Problem.
Which lines of the entries contain the string "around"? Please find them and copy them.

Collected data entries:
/-- Settles O36: the list is empty, or its head is answered with the snapshot that the check of its record gives. -/
theorem nextAttentionTakesTheHead : Obligations.NextAttentionTakesTheHead := by
  refine ⟨fun s p => attentionAsserted_iff, fun m snapshot => ?_, fun s p tag admits =>
    ⟨fun m rest n head object => ⟨fun b one => ?_, fun a b two => ?_⟩, fun empty => ?_, fun m rest head clean => ?_⟩⟩
  · unfold memberChars
    rw [objectChars_eq, reasonNumber_eq]
    cases snapshot <;> rfl
  · exact exec_corrected (fun t => exec_nextAttention t) admits rfl fun d dr =>
      nextAttentionRule_single ((dr.list p).trans head) object (by rw [dr.channel]; exact one)
  · have lost := loseRecord_lost (s := s.headTaken p rest) (n := n) (w := some (p, .nextAttention))
    have rule (P c) : nextAttentionRule p (withPorts P c s) =
        (withPorts P c ((s.headTaken p rest).loseRecord n (some (p, .nextAttention))),
          ⟨.ok, memberChars m .recordFault⟩) := by
      rw [nextAttentionRule_head (s := withPorts P c s) head, object,
        takeSnapshot_double (s := (withPorts P c s).headTaken p rest) two, ← loseRecord_withPorts]
      rfl
    obtain ⟨u, e, answered, apart⟩ := request_apart (tag := tag) (code := .nextAttention) (body := [])
      (permitted := permitAny) admits rfl (fun _ _ _ _ => rfl) rfl (.inl rfl) rule lost.ports.1 lost.ports.2
    exact ⟨u, by rw [exec_nextAttention, e], answered, apart ▸ lost⟩
  · exact exec_query_refused (exec_nextAttention s) admits rfl fun d dr =>
      nextAttentionRule_empty ((dr.list p).trans empty)
  · have rule (P c) : nextAttentionRule p (withPorts P c s) = 
        (withPorts P c (s.headTaken p rest), ⟨.ok, memberChars m (s.standingSnapshot m.object)⟩) := by
      rw [nextAttentionRule_head (s := withPorts P c s) head,
        takeSnapshot_clean (s := (withPorts P c s).headTaken p rest) clean]
      rfl
    obtain ⟨u, e, answered, apart⟩ := request_apart (tag := tag) (code := .nextAttention) (body := [])
      (permitted := permitAny) admits rfl (fun _ _ _ _ => rfl) rfl (.inl rfl) rule rfl rfl
    exact ⟨u, by rw [exec_nextAttention, e, built_apart apart rfl rfl], answered, apart⟩

end Sys2Proof.Machine
end

section
/-! Every command answers a next state (O2), and keeps a captured first fault (O60). -/

namespace Sys2Proof.Machine

variable {s t : State} {body : List Byte}

/-- From s to t the waiting commands stay as they were. -/
def SameQueue (s t : State) : Prop := t.pending = s.pending

theorem SameQueue.around : Around SameQueue := ⟨fun h => h.waits, fun h k => Eq.trans k h⟩

theorem SameQueue.clearFaults : SameQueue s (clearFaultsRule body s).1 := by
  unfold clearFaultsRule
  split
  · split
    · rfl
    · rfl
  · rfl

/-- Settles O2: POWER_ON_RESET and CLEAR_FAULTS are seen to leave the queue; every other command keeps more than the
queue. -/
theorem everyCommandCompletes : Obligations.EveryCommandCompletes := by
  intro c s
  by_cases reset : c = .powerOnReset
  · subst reset
    exact ⟨powerOnReset s, exec_powerOnReset s, rfl⟩
  by_cases clear : ∃ p tag body, c = .clearFaults p tag body
  · obtain ⟨p, tag, body, rfl⟩ := clear
    exact ⟨_, exec_clearFaults s, SameQueue.around.request fun _ => SameQueue.clearFaults⟩
  obtain ⟨t, e, keeps⟩ := exec_keeps c s reset fun p tag body h => clear ⟨p, tag, body, h⟩
  exact ⟨t, e, keeps.waits⟩

/-- Settles O60: the captured fault is among what every other command keeps. -/
theorem firstFaultStays : Obligations.FirstFaultStays := by
  intro c s t f e reset clear captured
  obtain ⟨u, eu, keeps⟩ := exec_keeps c s reset clear
  rw [e] at eu
  cases eu
  exact keeps.first f captured

end Sys2Proof.Machine
end

section
/-! Bad frames and overruns (O6): a request transfer by the level of RST_N and the state of its port, and the rows
BAD_FRAME and OVERRUN as such transfers. -/

namespace Sys2Proof.Machine

open State

variable {s : State} {p : PortNo} {f : List Byte} {k : Nat} {taken : State → State}

/-! ## A request transfer at a port (R182, R185, R186) -/

theorem requestArrives_low (low : s.rstN = false) : s.requestArrives p k taken = s := by
  unfold requestArrives
  rw [low]
  rfl

theorem requestArrives_working (high : s.rstN = true) (working : (s.port p).state.isWorking = true) :
    s.requestArrives p k taken = { s with ports := s.ports.update p fun r =>
      { r with overrun := true, sdo := List.replicate k 0 } } := by
  unfold requestArrives
  rw [if_neg (by simp [high])]
  cases state : (s.port p).state with
  | working long =>
    dsimp only
    rw [driveSdo_notReady (by rw [state]; exact nofun)]
    unfold modPort
    rw [Table.update_update]
  | idle => rw [state] at working; cases working
  | ready response => rw [state] at working; cases working

theorem requestArrives_taken (high : s.rstN = true) (free : (s.port p).state.isWorking = false) :
    s.requestArrives p k taken = taken (s.driveSdo p k) := by
  unfold requestArrives
  rw [if_neg (by simp [high])]
  cases state : (s.port p).state with
  | working long => rw [state] at free; cases free
  | idle => rfl
  | ready response => rfl

/-! ## The rows BAD_FRAME and OVERRUN -/

theorem badFrameTransfer_bad (request : isRequestTransfer f = true) (bad : parseRequest f = none) :
    badFrameTransfer p f s = s.requestArrives p f.length (·.answerBadFrame p) := by
  unfold badFrameTransfer
  rw [request, bad]
  rfl

theorem badFrameTransfer_low (low : s.rstN = false) : badFrameTransfer p f s = s := by
  unfold badFrameTransfer
  split
  · exact requestArrives_low low
  · rfl

theorem overrunTransfer_working (request : isRequestTransfer f = true)
    (working : (s.port p).state.isWorking = true) :
    overrunTransfer p f s = s.requestArrives p f.length id := by
  unfold overrunTransfer
  cases state : (s.port p).state with
  | working long => exact if_pos request
  | idle => rw [state] at working; cases working
  | ready response => rw [state] at working; cases working

theorem overrunTransfer_low (low : s.rstN = false) : overrunTransfer p f s = s := by
  unfold overrunTransfer
  cases (s.port p).state with
  | working long =>
    dsimp only
    rw [requestArrives_low low, ite_self]
  | idle => rfl
  | ready response => rfl

/-- A request whose body no frame can carry fails check 1, whatever its permission and its rule (log 26). -/
theorem event_serve_tooLong {tag : Byte} {code : RequestCode} {body : List Byte} {permitted : State → Bool}
    {go : State → State} (long : maxBody < body.length) (high : s.rstN = true)
    (free : (s.port p).state.isWorking = false) :
    event (serve p tag code body permitted go) s = (s.driveSdo p (4 + body.length)).answerBadFrame p := by
  have served : serve p tag code body permitted go s = (s.driveSdo p (4 + body.length)).answerBadFrame p := by
    rw [serve_taken high free]
    exact if_pos long
  exact event_quiet served (by simp) (by simp)

/-- Settles O6: the rows BAD_FRAME and OVERRUN by the state of the port, and every request with too long a body. -/
theorem badFramesAndOverrunsAreTurnedAway : Obligations.BadFramesAndOverrunsAreTurnedAway := by
  refine ⟨fun s p f high request => ⟨fun free bad => ?_, fun working => ?_⟩, fun s p f low => ⟨?_, ?_⟩,
    fun c s p tag code body named long high free => ?_⟩
  · refine ⟨_, ?_, answerBadFrame_effect (k := f.length)⟩
    rw [exec_badFrame, badFrameTransfer_bad request bad, requestArrives_taken high free]
  · rw [exec_overrun, overrunTransfer_working request working, requestArrives_working high working]
  · rw [exec_badFrame, badFrameTransfer_low low]
  · rw [exec_overrun, overrunTransfer_low low]
  · obtain ⟨permitted, go, -, served⟩ := exec_request named
    exact ⟨_, by rw [served, event_serve_tooLong long high free], answerBadFrame_effect⟩

end Sys2Proof.Machine
end

section
/-! SET_FAULT_CLASS and CLEAR_FAULTS (O44): what each rule answers, body by body. -/

namespace Sys2Proof.Machine

open State

variable {s : State} {body : List Byte} {c : FaultClass} {f : FaultClassRecord}

theorem faultClassFields_of_fields {a b d e g : Byte} {detect report : Bool} {severity : Severity} {target : PortNo}
    (cls : faultClassField a = some c) (detects : yesNoField b = some detect) (reports : yesNoField d = some report)
    (severe : severityField e = some severity) (port : portField g = some target) :
    faultClassFields [a, b, d, e, g] = some (c, ⟨detect, report, severity, target, 0⟩) := by
  unfold faultClassFields
  simp only [cls, detects, reports, severe, port, Option.bind_eq_bind, Option.bind_some]

/-- A body with a field out of its range spells no class. -/
theorem faultClassFields_none {a b d e g : Byte} (h : faultClassField a = none ∨ yesNoField b = none ∨
    yesNoField d = none ∨ severityField e = none ∨ portField g = none) :
    faultClassFields [a, b, d, e, g] = none := by
  unfold faultClassFields
  rcases h with h | h | h | h | h <;> simp [h]

theorem setFaultClassRule_fields (fields : faultClassFields body = none) :
    setFaultClassRule body s = refuse .badRequest s := by
  unfold setFaultClassRule
  rw [fields]

theorem setFaultClassRule_minorLoss (fields : faultClassFields body = some (c, f))
    (loss : c = .recordLost ∧ f.severity = .minor) : setFaultClassRule body s = refuse .badRequest s := by
  unfold setFaultClassRule
  rw [fields]
  exact if_pos loss

theorem setFaultClassRule_ok (fields : faultClassFields body = some (c, f))
    (severity : ¬ (c = .recordLost ∧ f.severity = .minor)) :
    setFaultClassRule body s =
      (s.modFaultClass c fun r => { f with target := s.redirect f.target, count := r.count }, ⟨.ok, []⟩) := by
  unfold setFaultClassRule
  rw [fields]
  exact if_neg severity

theorem clearFaultsRule_field {b : Byte} (field : yesNoField b = none) :
    clearFaultsRule [b] s = refuse .badRequest s := by
  unfold clearFaultsRule
  dsimp only
  rw [field]

theorem clearFaultsRule_ok {b : Byte} {zero : Bool} (field : yesNoField b = some zero) :
    clearFaultsRule [b] s = (s.clearFaults zero, ⟨.ok, []⟩) := by
  unfold clearFaultsRule
  dsimp only
  rw [field]
  rfl

/-- An administrator's request that writes the Fault Unit alone brings about no build. -/
theorem exec_admin_faults {i : Instr} {p : PortNo} {tag : Byte} {code : RequestCode}
    {rule : State → State × Answer} {unit : FaultUnit}
    (he : exec i s = .next (event (serve p tag code body (permitAdmin p) (answering p tag rule)) s))
    (admits : s.Admits p) (admin : (s.port p).admin = true) (length : body.length = bodyLength code)
    (writes : ∀ P k, rule (withPorts P k s) = (withPorts P k { s with faults := unit }, ⟨.ok, []⟩)) :
    ∃ u, exec i s = .next u ∧ Answered p tag .ok [] s u ∧ s.apart u = { s with faults := unit } := by
  obtain ⟨u, e, answered, apart⟩ := admin_apart (tag := tag) admits admin length writes rfl rfl
  exact ⟨u, by rw [he, e, built_apart apart rfl rfl], answered, apart⟩

/-- Settles O44: each request is refused for its fields, or writes the Fault Unit alone. -/
theorem faultClassesAreSetAndCleared : Obligations.FaultClassesAreSetAndCleared := by
  intro s p tag admits admin
  refine ⟨fun a b c d e x detect reporting severity target cls detects reports severe port => ?_,
    fun a b c d e outside => ?_, fun b field => ?_, fun b zero field => ?_⟩
  · have fields := faultClassFields_of_fields cls detects reports severe port
    exact ⟨fun allowed => exec_admin_faults (exec_setFaultClass s) admits admin rfl
        fun _ _ => setFaultClassRule_ok fields allowed,
      fun loss => exec_admin_refused (exec_setFaultClass s) admits admin rfl
        fun _ _ => setFaultClassRule_minorLoss fields loss⟩
  · exact exec_admin_refused (exec_setFaultClass s) admits admin rfl
      fun _ _ => setFaultClassRule_fields (faultClassFields_none outside)
  · exact exec_admin_refused (exec_clearFaults s) admits admin rfl fun _ _ => clearFaultsRule_field field
  · exact exec_admin_faults (exec_clearFaults s) admits admin rfl fun _ _ => clearFaultsRule_ok field

end Sys2Proof.Machine
end

section
/-! The Fault Unit takes an occurrence (O55): the three steps of R165, each with what it leaves. -/

namespace Sys2Proof.Machine

open State

variable {s : State} {o : Occurrence} {c : FaultClass}

theorem faultAsserted_iff : s.faultAsserted = true ↔ s.faults.first ≠ none := Option.isSome_iff_ne_none

/-- The number of a class is its place in the table of R164. -/
theorem faultClasses_classNo (c : FaultClass) : faultClasses[(classNo c).val]? = some c := by cases c <;> rfl

theorem classNo_inj {a b : FaultClass} : classNo a = classNo b ↔ a = b := by
  refine ⟨fun h => Option.some.inj ?_, congrArg classNo⟩
  rw [← faultClasses_classNo a, h, faultClasses_classNo b]

theorem faultClass_modFaultClass {f : FaultClassRecord → FaultClassRecord} {a : FaultClass} :
    (s.modFaultClass c f).faultClass a = if a = c then f (s.faultClass c) else s.faultClass a := by
  unfold State.faultClass State.modFaultClass
  rw [Table.get_update]
  simp only [classNo_inj]

/-! ## Steps 1 and 2: the count, and the report to the target port -/

/-- The occurrence counted and, where its class is reported, told to the class's target port. -/
def State.countedAndTold (c : FaultClass) (s : State) : State :=
  let t := s.modFaultClass c fun r => { r with count := if r.count = 255 then r.count else r.count + 1 }
  if (s.faultClass c).report then t.notify (s.faultClass c).target .fault (.fault c) else t

theorem countedAndTold_faults : (s.countedAndTold c).faults =
    (s.modFaultClass c fun r => { r with count := if r.count = 255 then r.count else r.count + 1 }).faults := by
  unfold State.countedAndTold
  dsimp only
  split
  · rfl
  · rfl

Response box.
theorem SameQueue.around : Around SameQueue := ⟨fun h => h.waits, fun h k => Eq.trans k h⟩
    exact ⟨_, exec_clearFaults s, SameQueue.around.request fun _ => SameQueue.clearFaults⟩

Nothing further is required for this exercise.